> [Exercise brief]
Could you write out, word for word, only the lines from the one containing "<- if signed(x[rs])" through the last line of the data below?

> [Provided data]
-- ==== Sys2Proof/Machine/RegisterAlu.lean ====
section
/-! DEFINITION. The register-register ALU and shift instructions (spec/41_register_alu.md). Each writes `x[rd]` from
operands read before the write (R126) and sets `pc <- pc + 4`; none raises a fault or touches memory. The field R91
says is ignored is passed on to the retire record only. -/

namespace Sys2Proof.Machine

/-- R150: `x[rd] <- x[rt] << shamt`. -/
def execSll (rs rt rd : RegIdx) (shamt : BitVec 5) (s : State) : Host.Outcome State Fault Refusal :=
  completeReg (.sll rs rt rd shamt) rd (shiftLeft (s.readReg rt) shamt) s

/-- R151: `x[rd] <- x[rt] >>u shamt`. -/
def execSrl (rs rt rd : RegIdx) (shamt : BitVec 5) (s : State) : Host.Outcome State Fault Refusal :=
  completeReg (.srl rs rt rd shamt) rd (shiftRight (s.readReg rt) shamt) s

/-- R152: `x[rd] <- x[rs] + x[rt]`, modulo 2^32. -/
def execAddu (rs rt rd : RegIdx) (shamt : BitVec 5) (s : State) : Host.Outcome State Fault Refusal :=
  completeReg (.addu rs rt rd shamt) rd (s.readReg rs + s.readReg rt) s

/-- R153: `x[rd] <- x[rs] - x[rt]`, modulo 2^32. -/
def execSubu (rs rt rd : RegIdx) (shamt : BitVec 5) (s : State) : Host.Outcome State Fault Refusal :=
  completeReg (.subu rs rt rd shamt) rd (s.readReg rs - s.readReg rt) s

/-- R154: `x[rd] <- x[rs] & x[rt]`. -/
def execAnd (rs rt rd : RegIdx) (shamt : BitVec 5) (s : State) : Host.Outcome State Fault Refusal :=
  completeReg (.and rs rt rd shamt) rd (s.readReg rs &&& s.readReg rt) s

/-- R155: `x[rd] <- x[rs] | x[rt]`. -/
def execOr (rs rt rd : RegIdx) (shamt : BitVec 5) (s : State) : Host.Outcome State Fault Refusal :=
  completeReg (.or rs rt rd shamt) rd (s.readReg rs ||| s.readReg rt) s

/-- R156: `x[rd] <- if signed(x[rs]) < signed(x[rt]) then 1 else 0`. -/
def execSlt (rs rt rd : RegIdx) (shamt : BitVec 5) (s : State) : Host.Outcome State Fault Refusal :=
  completeReg (.slt rs rt rd shamt) rd (setLessThan (s.readReg rs) (s.readReg rt)) s

end Sys2Proof.Machine
end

> [Your response]
/-- R156: `x[rd] <- if signed(x[rs]) < signed(x[rt]) then 1 else 0`. -/
def execSlt (rs rt rd : RegIdx) (shamt : BitVec 5) (s : State) : Host.Outcome State Fault Refusal :=
  completeReg (.slt rs rt rd shamt) rd (setLessThan (s.readReg rs) (s.readReg rt)) s

end Sys2Proof.Machine
end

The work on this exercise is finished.